The success and lore of Berkshire Hathaway has led many investors to make investment decisions based on the premise of betting on "the jockey instead of the horse." Find a so-so business (such as a textile mill called Berkshire Hathaway back in the 1960s), put in the hands of an A+ plus leader and that so-so business will turn into a remarkable company. If only it were that simple. The reality is that over reliance on the jockey part of the equation leads to poor investment decisions.

The simple solution? Do not over bet on the jockey. In financial parlance, in most instances, investors should avoid paying a premium for management because in most instances a management premium is unwarranted. Consider a great example today: retailer Sears Holdings (SHLD). Sears, in its present form, is the work of investment whiz Edward Lampert who brought K-Mart out of bankruptcy and combined it with Sears to create Sears Holdings. Shortly after the combination, shares in SHLD traded for nearly $200 a share. Since then, continued poor retailing performance has led to a share price decline of more than 70%. Longtime investors in Sears who bet on Lampert (assuming they haven't sold the stock) have experienced a painful journey.

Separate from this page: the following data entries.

-- ==== Sys2Proof/Machine/StageOps.lean ====
section
/-! DEFINITION. The shared operations of the Stage Controller and of the resets, and what comes about in the
same step as its cause: a waiting Key Clear, the end of a drain, the end of a reset (R58, R149, R163). -/

namespace Sys2Proof.Machine

/-- The state with the Stage Controller replaced. -/
def State.setStage (s : State) (c : StageController) : State := { s with stage := c }

/-! ## The inactivity timer -/

/-- Whether any lane holds a sector. -/
def anyLaneBusy (s : State) : Bool := (List.finRange 4).any (fun l => (s.lanes.get l).work.isSome)

/-- Whether the inactivity timer runs (R151). -/
def timerRuns (s : State) : Bool :=
  s.stage.stage == .run && s.stage.delay != 0 && s.stage.testRun.isNone && tableEmpty s .i &&
  !(anyLaneBusy s) && (!s.stage.mediaCounts || tableEmpty s .m)

/-- The inactivity remaining set to the full delay (R152). -/
def restartTimer (s : State) : State := s.setStage { s.stage with remaining := s.stage.delay }

/-- What the Stage Controller does when a job is accepted: an I-port job restarts the timer always, an
M-port job while the media-counts flag is set (R152). -/
def jobAccepted (s : State) : Side → State
  | .i => restartTimer s
  | .m => if s.stage.mediaCounts then restartTimer s else s

/-! ## Waking and self-test -/

/-- A wake (R145, R147): the stage WAKING, a test run of all lanes begun, every lane HELD (R89). -/
def wakePart (s : State) (cause : TestCause) (laneTest : Option Tag) : State :=
  { s with
    stage := { s.stage with
      stage := .waking, drainCause := none, waitingRetain := none,
      testRun := some { cause := cause, under := allLanes, passed := noLanes },
      waitingLaneTest := laneTest },
    lanes := s.lanes.map (fun x => { x with testHold := true }) }

/-- The abort quota of a side: 0 outside a reset (R162). -/
def quotaOf (s : State) : Side → Nat
  | .i => match s.ports.reset with | some r => r.iQuota | none => 0
  | .m => match s.ports.reset with | some r => r.mQuota | none => 0

/-- Whether a request queue holds a record outside an abort quota (R147, R150). -/
def recordWaits (s : State) (side : Side) : Bool :=
  decide (quotaOf s side < (s.port (sidePort side)).requests.length)

/-- In RETAIN, a record that waits in the I-port or M-port queue wakes the part (R147). -/
def wakeByRecord (s : State) : State :=
  if s.stage.stage = .retain ∧ (recordWaits s .i || recordWaits s .m) = true then wakePart s .wake none
  else s

/-! ## Retain -/

/-- A range's locks at an entry to RETAIN (R38). -/
def lockAtRetain (e : RangeRec) : RangeRec :=
  if e.present && e.locksAtRetain then { e with readLock := true, writeLock := true } else e

/-- Entry to RETAIN (R150). -/
def retainEntry (s : State) (cause : RetainCause) : State :=
  let s := s.setStage { s.stage with
    stage := .retain, drainCause := none, waitingRetain := none, lastRetain := some cause,
    testRun := none, waitingLaneTest := none }
  let s := { s with table := { s.table with ranges := s.table.ranges.map lockAtRetain } }
  raiseRetainEntered s

/-- The completion of a held request: its kind, its tag, OK (R172). -/
def heldCompletion (k : Kind) (tag : Tag) (b : Body) : Completion :=
  { kind := k.code, status := .ok, tag := tag, body := b }

/-- The end of a drain (R149): with both tables empty RETAIN is entered with the drain cause, a waiting
Retain request completes OK after that entry, and a waiting record wakes the part (R150). -/
def endDrain (s : State) : State :=
  if s.stage.stage = .draining ∧ (tableEmpty s .i && tableEmpty s .m) = true then
    let entered := retainEntry s (s.stage.drainCause.getD .request)
    wakeByRecord (match s.stage.waitingRetain with
      | some tag => post entered .s (heldCompletion .retain tag .empty)
      | none => entered)
  else s

/-- An expiry of the inactivity timer (R153): RETAIN at once with both tables empty, otherwise a drain with
cause INACTIVITY. -/
def expireTimer (s : State) : State :=
  let s := s.setStage { s.stage with remaining := 0 }
  if (tableEmpty s .i && tableEmpty s .m) = true then wakeByRecord (retainEntry s .inactivity)
  else s.setStage { s.stage with stage := .draining, drainCause := some .inactivity, waitingRetain := none }

/-- A second of the reference timer while the timer runs: the remaining falls by 1, and at 0 the timer expires
(R151; log entry 4). -/
def timerSecond (s : State) : State :=
  if s.stage.remaining ≤ 1 then expireTimer s
  else s.setStage { s.stage with remaining := s.stage.remaining - 1 }

/-! ## Waiting Key Clears -/

/-- A RETIRING group without a pin is emptied and its waiting Key Clear completes OK (R58). -/
def finishKeyClear (s : State) (g : CellId) : State :=
  match s.keys.groups.get g with
  | some e =>
      if e.state = .retiring ∧ e.pins = 0 then
        let s := s.setKeys (s.keys.removeGroup g e.strength)
        match e.waitingClear with
        | some tag => post s .s (heldCompletion .keyClear tag .empty)
        | none => s
      else s
  | none => s

/-- The Key Clears whose groups have lost their last pin complete in ascending order of base cell (R58). -/
def finishKeyClears (s : State) : State := (List.finRange 64).foldl finishKeyClear s

/-! ## The end of a reset -/

/-- The four conditions of R163: both tables empty, both quotas 0, no lane busy, no access outstanding. -/
def resetClear (s : State) (r : ResetRun) : Bool :=
  tableEmpty s .i && tableEmpty s .m && r.iQuota == 0 && r.mQuota == 0 && !(anyLaneBusy s) &&
  s.bufferPort.outstanding.isEmpty

/-- Steps 1 and 2 of R163: the Buffer Port NORMAL with its fault address kept, the arbiter's count 0 and
last-granted port none. -/
def resetPortAndArbiter (s : State) : State :=
  { s with
    bufferPort := { s.bufferPort with faulted := false },
    arbiter := { s.arbiter with count := 0, last := none } }

/-- The clearing of a Zeroize, steps 1 to 3 of R166: the Range Table as at power-on but for capacity and data
unit, SEALED; no mark and no claim; the Key Store empty. -/
def zeroizeClear (s : State) : State :=
  { s with
    table := { s.table with ranges := rangesReset, admission := .sealed },
    sweep := { marks := Vector.replicate 16 none, claims := Vector.replicate 16 [], cancelled := [] },
    keys := KeyStore.cleared }

/-- The kind of a reset's completion. -/
def ResetKind.kind : ResetKind → Kind
  | .engine => .engineReset
  | .zeroize => .zeroize

/-- The reset's own completion, with its four counts, and the hold of the S-port released (R163, R166). -/
def completeReset (s : State) (r : ResetRun) : State :=
  let s := { s with ports := { s.ports with reset := none } }
  post s .s (heldCompletion r.kind.kind r.tag (.reset r.iJobs r.mJobs r.iAnswered r.mAnswered))

/-- The end of an Engine Reset once its four conditions hold (R163). -/
def endEngineReset (s : State) : State :=
  match s.ports.reset with
  | some r =>
      if r.kind = .engine ∧ resetClear s r = true then completeReset (resetPortAndArbiter s) r else s
  | none => s

/-- The clearing and completion of a Zeroize once the four conditions hold (R165, R166). -/
def endZeroize (s : State) : State :=
  match s.ports.reset with
  | some r =>
      if r.kind = .zeroize ∧ resetClear s r = true then
        completeReset (resetPortAndArbiter (zeroizeClear s)) r
      else s
  | none => s

/-- What comes about in the same step as a job's completion, a sector's end or an answered quota record (log
entry 3): waiting Key Clears (R58), then the end of a drain (R149), then the end of a reset (R163, R166). -/
def settle (s : State) : State := endZeroize (endEngineReset (endDrain (finishKeyClears s)))

end Sys2Proof.Machine
end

The over reliance on the jockey blinded investors to a very simple, yet important fact: retailing is a very tough, competitive industry that is a mediocre business at best for the vast majority of retailers. Of course, good management is important to any company but ironically Buffett said it best when he remarked that the best businesses are those than can be run by a monkey because one they may might. If you think about Buffett's most successful investments, they have been companies that he's held for decades who have been led by numerous CEOs. And they are inherently excellent businesses like Coca-Cola (KO), Gillette, Wells Fargo (WFC), American Express (AXP), and most recently IBM (IBM). One of the best jockey's himself doesn't bet on many jockeys.

I have cited retailer J.C. Penney (JCP) as an interesting stock now that Bill Ackman is in control. The company is now arguably led by the one the best retailing executives in the business, Ron Johnson, who cut his teeth at Target (TGT) and then came to Apple (AAPL) and turned it into the most profitable retailer on the planet. The natural tendency is to assume that with such a brilliant management team, it is only a matter of time before JCP becomes an investment success. The shares are trading for $19, a new 52-week low. To be sure, at this price, the investment is very interesting from a pure value perspective, but you have to be able to ascertain the value of the retailing operations. If you can buy a stock for a cheap price and get excellent management for free, that's a very interesting proposition. But J.C. Penney's future is uncertain in today's retailing environment because it is caught between names such as Target and the dozens of other mall-based department stores.

So keep in mind that simply investing based on the jockey, regardless of his or her previous track record, can be a very expensive mistake when you don't account for the underlying economics of the business.